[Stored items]
------------------------------------

-- ==== Sys2Proof/Tests/Slice0.lean ====
section
/-! SUPPORT. The model's own tests, with values from the spec's worked examples and vectors (95_test_vectors.md), and a
witness for the hypotheses of every obligation that has some. The stand-in primitives are those of its section 1. -/

namespace Sys2Proof.Tests

open Sys2Proof Sys2Proof.Machine

/-! Stand-in primitives (95_test_vectors.md section 1) -/

/-- The key bytes the stand-in cipher uses: the first `B` of them. -/
def keyBlock (alg : Alg) (k : Bytes) : Bytes := padTo (blockBytes alg) k

def rotLeft (x : Bytes) : Bytes := x.drop 1 ++ x.take 1

def rotRight (x : Bytes) : Bytes := x.drop (x.length - 1) ++ x.take (x.length - 1)

theorem length_rotLeft (x : Bytes) : (rotLeft x).length = x.length := by
  simp only [rotLeft, List.length_append, List.length_drop, List.length_take]; omega

theorem length_rotRight (x : Bytes) : (rotRight x).length = x.length := by
  simp only [rotRight, List.length_append, List.length_drop, List.length_take]; omega

/-- The toy hash TH's digest. -/
def thFinal (s : Bytes) : Bytes := [s.foldl (· ^^^ ·) 0, s.foldl (· + ·) 0 + BitVec.ofNat 8 s.length]

/-- RS for both ciphers, TH for every hash index. -/
def standIn : Primitives where
  encrypt alg k x := rotLeft (xorBytes x (keyBlock alg k))
  decrypt alg k y := xorBytes (rotRight y) (keyBlock alg k)
  encrypt_length _ _ _ h := by simp [length_rotLeft, keyBlock, h]
  decrypt_length _ _ _ h := by simp [length_rotRight, keyBlock, h]
  hashBlock _ := 4
  hashDigest _ := 2
  hash_sizes _ := by decide
  hashInit _ := []
  hashUpdate _ s a := s ++ a
  hashFinal _ s := thFinal s
  hashFinal_length _ _ := rfl

/-! Small states -/

/-- The run of `n` bytes from `a` up. -/
def upFrom (a n : Nat) : Bytes := (List.range n).map fun i => BitVec.ofNat 8 (a + i)

/-- Fixture F's key and IV. -/
def keyK : Bytes := upFrom 0x01 24

def ivA : Bytes := upFrom 0xa0 8

def block1 : Bytes := [0x00, 0x10, 0x20, 0x30, 0x40, 0x50, 0x60, 0x70]

def block2 : Bytes := [0x80, 0x90, 0xa0, 0xb0, 0xc0, 0xd0, 0xe0, 0xf0]

/-- Fixture F, and the input of setup U at 0x100. -/
def bufferF : Memory :=
  Memory.storeBytes (Memory.storeBytes (Memory.storeBytes [] 0x000 keyK) 0x020 ivA) 0x100 (block1 ++ [0x80, 0x90, 0xa0])

/-- The reset machine with the two first slots and DBUF given, running a command with the four arguments given. -/
def running (sl0 sl1 : Slot) (m : Memory) (a0 a1 a2 a3 : Word) : State :=
  { State.reset with
    status := { busy := true, done := false, overrun := false, err := .ok }
    phase := .busy
    cmdl := { word := 0, args := { arg0 := a0, arg1 := a1, arg2 := a2, arg3 := a3 } }
    slots := sl0 :: sl1 :: List.replicate 6 Slot.cleared
    dbuf := m }

/-- Setup U's slot: TDES, key K, IV a0..a7. -/
def slotU (m : Mode) (d : Dir) : Slot := Slot.openMode .tdes m d keyK ivA

/-- Setup H's slot: key 0b 0c under TH. -/
def slotH : Slot := Slot.openHmac standIn 0 [0x0b, 0x0c]

/-- A FINALIZED mode slot. -/
def slotDone : Slot := { (slotU .cbc .enc).secretCleared with st := .finalized }

/-- A FINALIZED HMAC slot. -/
def slotHDone : Slot := { slotH.secretCleared with st := .finalized }

/-! WellFormed refuses an index that does not fit its field -/

theorem test_wf_refuses_ctx16 :
    WellFormed (.modeInit 16 .aes .ecb .enc false) = false ∧ WellFormed (.modeUpdate 16) = false ∧
    WellFormed (.modeFinal 16) = false ∧ WellFormed (.hmacInit 16 0) = false ∧ WellFormed (.hmacUpdate 16) = false ∧
    WellFormed (.hmacFinal 16) = false ∧ WellFormed (.hmacCopy 16 0) = false ∧
    WellFormed (.ctxRelease 16) = false := by decide

theorem test_wf_refuses_hash16 : WellFormed (.hmacInit 0 16) = false := by decide

theorem test_wf_refuses_ctx2_16 : WellFormed (.hmacCopy 0 16) = false := by decide

theorem test_wf_accepts_15 :
    WellFormed .nop = true ∧ WellFormed (.hmacInit 15 15) = true ∧ WellFormed (.hmacCopy 15 15) = true := by decide

/-! Decoding (vectors V-E1 to V-E18) -/

/-- Bits 31 down to 0: reserved, HASH, reserved, IVP, DIR, ALG, MODE, CTX2, CTX, OPC (R101). -/
theorem test_decode_mode_init :
    decode 0b0000_0000_00_1_1_01_01_0000_0001_00000001#32 = .instr (.modeInit 1 .tdes .cbc .dec true) ∧
    decode 0x00220201 = .instr (.modeInit 2 .aes .cfb .enc true) ∧
    decode 0x00140001 = .instr (.modeInit 0 .tdes .ecb .dec false) ∧
    decode 0x00230001 = .instr (.modeInit 0 .aes .ofb .enc true) ∧
    decode 0x00290001 = .instr (.modeInit 0 .reserved2 .cbc .enc true) := by decide

theorem test_decode_mode_update : decode 0b0000_0000_00_0_0_00_00_0000_0001_00000010#32 = .instr (.modeUpdate 1) := by
  decide

theorem test_decode_mode_final : decode 0b0000_0000_00_0_0_00_00_0000_0001_00000011#32 = .instr (.modeFinal 1) := by
  decide

theorem test_decode_hmac_init :
    decode 0b0000_0001_00_0_0_00_00_0000_0000_00010001#32 = .instr (.hmacInit 0 1) ∧
    decode 0x00000011 = .instr (.hmacInit 0 0) := by decide

theorem test_decode_hmac_update : decode 0b0000_0000_00_0_0_00_00_0000_0001_00010010#32 = .instr (.hmacUpdate 1) := by
  decide

theorem test_decode_hmac_final : decode 0b0000_0000_00_0_0_00_00_0000_0001_00010011#32 = .instr (.hmacFinal 1) := by
  decide

theorem test_decode_hmac_copy :
    decode 0b0000_0000_00_0_0_00_00_1000_0000_00010100#32 = .instr (.hmacCopy 0 8) ∧
    decode 0x00001014 = .instr (.hmacCopy 0 1) := by decide

theorem test_decode_ctx_release :
    decode 0b0000_0000_00_0_0_00_00_0000_1000_00100000#32 = .instr (.ctxRelease 8) ∧
    decode 0x00000120 = .instr (.ctxRelease 1) := by decide

theorem test_decode_nop : decode 0x00000000 = .instr .nop := by decide

theorem test_decode_rejects :
    decode 0x00000004 = .reject .unknownOpcode ∧ decode 0x00000100 = .reject .reservedBits ∧
    decode 0x00410001 = .reject .reservedBits ∧ decode 0x00011014 = .reject .reservedBits ∧
    decode 0x00001020 = .reject .reservedBits := by decide

theorem test_decode_table_word :
    decodeTableWord 32 0x00250001 = some (.modeInit 0 .tdes .cbc .enc true) ∧ decodeTableWord 32 0x00000004 = none := by
  decide

/-- The words of vectors V-E3 and V-E11, assembled (R107). -/
theorem test_encode :
    encode (.modeInit 1 .tdes .cbc .dec true) = 0x00350101 ∧ encode (.hmacCopy 0 8) = 0x00008014 := by decide

/-! The bus (vectors V-B1 to V-B17) -/

/-- A bus state: reset, with DBUF 0..3 = 11 22 33 44. -/
def busState : State := { State.reset with dbuf := Memory.storeBytes [] 0 [0x11, 0x22, 0x33, 0x44] }
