-- ==== Sys2Proof/Safety.lean ====
section
/-! DEFINITION. What counts as a safe state and a safe run, in the terms the statements use. -/

namespace Sys2Proof.Machine

/-- The invariant of the machine: the memory is in its canonical form, and the low nibble of F is 0, which
10_state.md R35 says of it at all times. -/
abbrev State.Inv (s : State) : Prop := Memory.wf s.mem = true ∧ s.f &&& 0x0F#8 = 0#8

/-- The last step ended in `ok` (10_state.md R42). A run is safe when every state it reaches says so: an
`illegal` result is handed to the driver, who decides whether to go on (R601, R613). -/
def State.endedOk (s : State) : Bool :=
  match s.result with
  | .ok _ => true
  | _ => false

/-- The 11 illegal opcodes (30_encoding.md R123). -/
def illegalOpcodes : List Byte :=
  [0xD3#8, 0xDB#8, 0xDD#8, 0xE3#8, 0xE4#8, 0xEB#8, 0xEC#8, 0xED#8, 0xF4#8, 0xFC#8, 0xFD#8]

end Sys2Proof.Machine
end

------------------------------------

» WHAT IS EXPECTED
The required output is the stretch of entries above from the line containing "decode 0x00000120 = .instr" through the line containing "def illegalOpcodes : List", reproduced exactly.

» EXERCISE ANSWER
    decode 0x00000120 = .instr (.ctxRelease 1) := by decide

theorem test_decode_nop : decode 0x00000000 = .instr .nop := by decide

theorem test_decode_rejects :
    decode 0x00000004 = .reject .unknownOpcode ∧ decode 0x00000100 = .reject .reservedBits ∧
    decode 0x00410001 = .reject .reservedBits ∧ decode 0x00011014 = .reject .reservedBits ∧
    decode 0x00001020 = .reject .reservedBits := by decide

theorem test_decode_table_word :
    decodeTableWord 32 0x00250001 = some (.modeInit 0 .tdes .cbc .enc true) ∧ decodeTableWord 32 0x00000004 = none := by
  decide

/-- The words of vectors V-E3 and V-E11, assembled (R107). -/
theorem test_encode :
    encode (.modeInit 1 .tdes .cbc .dec true) = 0x00350101 ∧ encode (.hmacCopy 0 8) = 0x00008014 := by decide

/-! The bus (vectors V-B1 to V-B17) -/

/-- A bus state: reset, with DBUF 0..3 = 11 22 33 44. -/
def busState : State := { State.reset with dbuf := Memory.storeBytes [] 0 [0x11, 0x22, 0x33, 0x44] }
-- ==== Sys2Proof/Safety.lean ====
section
/-! DEFINITION. What counts as a safe state and a safe run, in the terms the statements use. -/

namespace Sys2Proof.Machine

/-- The invariant of the machine: the memory is in its canonical form, and the low nibble of F is 0, which
10_state.md R35 says of it at all times. -/
abbrev State.Inv (s : State) : Prop := Memory.wf s.mem = true ∧ s.f &&& 0x0F#8 = 0#8

/-- The last step ended in `ok` (10_state.md R42). A run is safe when every state it reaches says so: an
`illegal` result is handed to the driver, who decides whether to go on (R601, R613). -/
def State.endedOk (s : State) : Bool :=
  match s.result with
  | .ok _ => true
  | _ => false

/-- The 11 illegal opcodes (30_encoding.md R123). -/
def illegalOpcodes : List Byte :=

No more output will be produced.